Camilla Trudda, a 19-year-old rising sophomore at University of Southern California. Born and raised in Italy, she has gained global experiences having studied and lived in three different continents across Europe, Oceania and North America. She has most recently added Asia as her summer destination in Seoul, South Korea, as an intern at Founders Lair. During her time in college, she did not have much experience with the startup ecosystem. In fact, before moving to Seoul, becoming an ecosystem builder was not even on her checklist. While being young and still exploring her future career paths, being a connector was her first true experience interacting so closely with the startup ecosystem.
“As I am still young, I do not have much work experience, but being a connector made me gain awareness about the startup ecosystem and its innovative nature.”
For Camilla, becoming an ecosystem builder means creating connections with interesting and successful startups from all over the world. She wants to understand more about the startup ecosystem, and is keen to offer various ways for companies to maximize opportunities and help them scale up to the next level. Camilla finds that making new connections not only enriches her personal network, she also never expected the processes of becoming a connector to be so rewarding.
How did you get to a Level 4 in just under a month?
First, I get recognition for my efforts in the platform, and I can see my statistics, connector level, and the status of my current recommendations. That encourages me to deepen my ecosystem more and more, make those statistics better, and even compete against other connectors. In just under a month, I have generated 400 views by sharing projects, connected startups in more than 5 countries, and currently have 25 pending and 3 shortlisted projects. Second, I get the satisfaction from hearing from the startups I have helped and knowing that I have made an impact in their business and given them the possibility to gain new and exciting opportunities. So many startups have told me they were thankful I connected them to that opportunity, and that they found value in what Founders Lair and its connectors were doing.
What is your tool of communication with these startups?
In terms of how I do it, I usually reach out to startups individually based on the project’s sector focus. For instance, I have gained more than 500 new LinkedIn connections by sharing the projects to startups that qualify for the project requirements. However, the more I create my network over time, the more I reach out personally to startups I have talked to in the past, and share new and exciting projects in addition to the ones I had forwarded previously.
As a college student with limited work experience, what are some of the bottlenecks you’ve encountered?
One of the conflicts I have encountered as a connector was that I did not have a vast enough network to recommend the projects to startups. I came from a college background, with barely any work experience, and therefore not knowing enough people in the startup ecosystem to act as a valuable connector. Another challenge still associates to being young, was the lack of credibility as a connector, especially at the beginning when I do cold outreach to founders. I believed I sounded unprofessional, and it was evident I did not know much about the environment I was trying to insert myself in.
How did you overcome these bottlenecks?
I overcame the first conflict by simply reaching out to new people and putting myself out there. I do research on the founder’s and startup background before reaching out, making sure they were the right fit for the project.

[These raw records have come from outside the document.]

-- ==== Sys2Proof/WellFormed.lean ====
section
/-! DEFINITION. Well-formedness of an instruction: every check of R43, R44, R45, R51, R139 to R148
and of the entries that decoding makes on the word alone. A word that fails one decodes as illegal
(R151). An event is always well formed. -/

namespace Sys2Proof

/-- The width of one element of a type, in bits (R81, R84, R85); a pair type counts 64 bits. -/
def Ty.width : Ty → Nat
  | .f64 | .f32x2 | .i64 => 64
  | .f32 | .i32 | .n32 | .b32 => 32
  | .bf16 | .f16 | .i16 | .n16 => 16
  | .e4m3 | .e5m2 | .i8 | .n8 => 8
  | .q4 => 4

/-- The types whose operands name a pair of registers (R43). -/
def Ty.isPair (t : Ty) : Bool := t == .f64 || t == .f32x2 || t == .i64

/-- The registers one operand of the type spans. -/
def Ty.regs (t : Ty) : Nat := if t.isPair then 2 else 1

/-- The floating-point formats of R81, with the paired binary32 form. -/
def Ty.isFloat (t : Ty) : Bool :=
  t == .f64 || t == .f32 || t == .f32x2 || t == .f16 || t == .bf16 || t == .e4m3 || t == .e5m2

/-- The signed integer types of R84. -/
def Ty.isSignedInt (t : Ty) : Bool := t == .i64 || t == .i32 || t == .i16 || t == .i8

/-- The integer types of R84, without raw bits. -/
def Ty.isInt (t : Ty) : Bool := t.isSignedInt || t == .n32 || t == .n16 || t == .n8

/-- The code of a type (R143). -/
def Ty.code : Ty → BitVec 4
  | .f64 => 0x0#4 | .f32 => 0x1#4 | .bf16 => 0x2#4 | .f16 => 0x3#4
  | .e4m3 => 0x4#4 | .e5m2 => 0x5#4 | .q4 => 0x6#4 | .f32x2 => 0x7#4
  | .i64 => 0x8#4 | .i32 => 0x9#4 | .i16 => 0xA#4 | .i8 => 0xB#4
  | .n32 => 0xC#4 | .n16 => 0xD#4 | .n8 => 0xE#4 | .b32 => 0xF#4

/-- The type of a code (R143). -/
def Ty.ofCode (c : BitVec 4) : Ty :=
  match c.toNat with
  | 0 => .f64 | 1 => .f32 | 2 => .bf16 | 3 => .f16 | 4 => .e4m3 | 5 => .e5m2 | 6 => .q4
  | 7 => .f32x2 | 8 => .i64 | 9 => .i32 | 10 => .i16 | 11 => .i8 | 12 => .n32 | 13 => .n16
  | 14 => .n8 | _ => .b32

/-- Which operands a field admits: the levels of R43, whether it may be absent, and how many
registers it spans. -/
structure OpRule where
  n : Bool := false
  v : Bool := false
  s : Bool := false
  k : Bool := false
  i : Bool := false
  absent : Bool := false
  span : Nat := 1
deriving DecidableEq, Repr

/-- A field the entry does not use (R139). -/
def OpRule.unused : OpRule := { absent := true }
/-- Any source. -/
def OpRule.src (span : Nat := 1) : OpRule :=
  { n := true, v := true, s := true, k := true, i := true, span := span }
/-- Any source, or none. -/
def OpRule.srcOpt (span : Nat := 1) : OpRule := { OpRule.src span with absent := true }
/-- A register or constant-bank source, never the immediate (R214). -/
def OpRule.reg (span : Nat := 1) : OpRule :=
  { n := true, v := true, s := true, k := true, span := span }
/-- A scalar source or the immediate. -/
def OpRule.ski (span : Nat := 1) : OpRule := { s := true, k := true, i := true, span := span }
/-- A scalar register or constant word. -/
def OpRule.sk (span : Nat := 1) : OpRule := { s := true, k := true, span := span }
/-- Any destination of R44. -/
def OpRule.dst (span : Nat := 1) : OpRule :=
  { n := true, v := true, s := true, absent := true, span := span }
/-- A per-lane destination. -/
def OpRule.dstNV (span : Nat := 1) : OpRule := { n := true, v := true, absent := true, span := span }
/-- A scalar destination or none. -/
def OpRule.dstS (span : Nat := 1) : OpRule := { s := true, absent := true, span := span }
/-- The same rule with the operand required. -/
def OpRule.required (r : OpRule) : OpRule := { r with absent := false }
/-- The same rule without the near file, as R334 has it for a strand-ending instruction. -/
def OpRule.far (r : OpRule) : OpRule := { r with n := false }

/-- An operand admitted by a rule: its level, its range and the alignment of a span (R43, R214). -/
def OpRule.admits (r : OpRule) (o : Opnd) : Bool :=
  match o with
  | .near i => r.n && i.toNat % r.span == 0 && decide (i.toNat + r.span ≤ 8)
  | .vec i => r.v && i.toNat % r.span == 0 && decide (i.toNat + r.span ≤ 256)
  | .scal i => r.s && i.toNat % r.span == 0 && decide (i.toNat + r.span ≤ 64)
  | .kbank i => r.k && i.val % r.span == 0 && decide (i.val + r.span ≤ 192)
  | .imm => r.i
  | .none => r.absent

/-- The modifiers a format admits (R141). -/
def modifOk (t : Ty) : Modif → Bool
  | .packed => true
  | .sel i => decide (t.width < 32) && decide (i.toNat < 32 / t.width)
  | _ => !t.isPair

/-- A source admitted under a rule, whose operand has the given format (R139, R141, R142). -/
def srcOk (r : OpRule) (t : Ty) (s : Src) : Bool :=
  r.admits s.op &&
  (if s.op == .none then s.modif == .packed && !s.neg && !s.abs
   else modifOk t s.modif && ((!s.neg && !s.abs) || t.isFloat || t.isSignedInt || t == .q4))

/-- A source without any modifier (R214). -/
def plainSrc (r : OpRule) (s : Src) : Bool :=
  r.admits s.op && s.modif == .packed && !s.neg && !s.abs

Then, I would explain what the project was about, and why I thought they would be a good fit for it. If they decided to apply, I encouraged them to ask me questions and to keep in touch with me. Many still reach out back to me to this day asking for more opportunities and I feel like I have really found a valuable network in the industries I am interested in through Founders Lair.
For my second challenge, I realized that I could always ask for help and guidance to the rest of Founders Lair’s team and other connectors. Every single member of the Founders Lair community is really caring and supportive, knowing I was part of a community made me much more confident in my own abilities, and over time I found it easier to reach out to people by myself and explain what I was sharing and why was I sharing it.
After all, practice helped me get clarity about the startup ecosystem, and realize that at the end of the day I am being a connector to help startups, and not the other way around. When I started acting on this attitude, I actually found that startup owners would not look down on me because of my age or experience but would rather be grateful for the opportunities I provided them with and would be impressed by my commitment to be part of the ecosystem.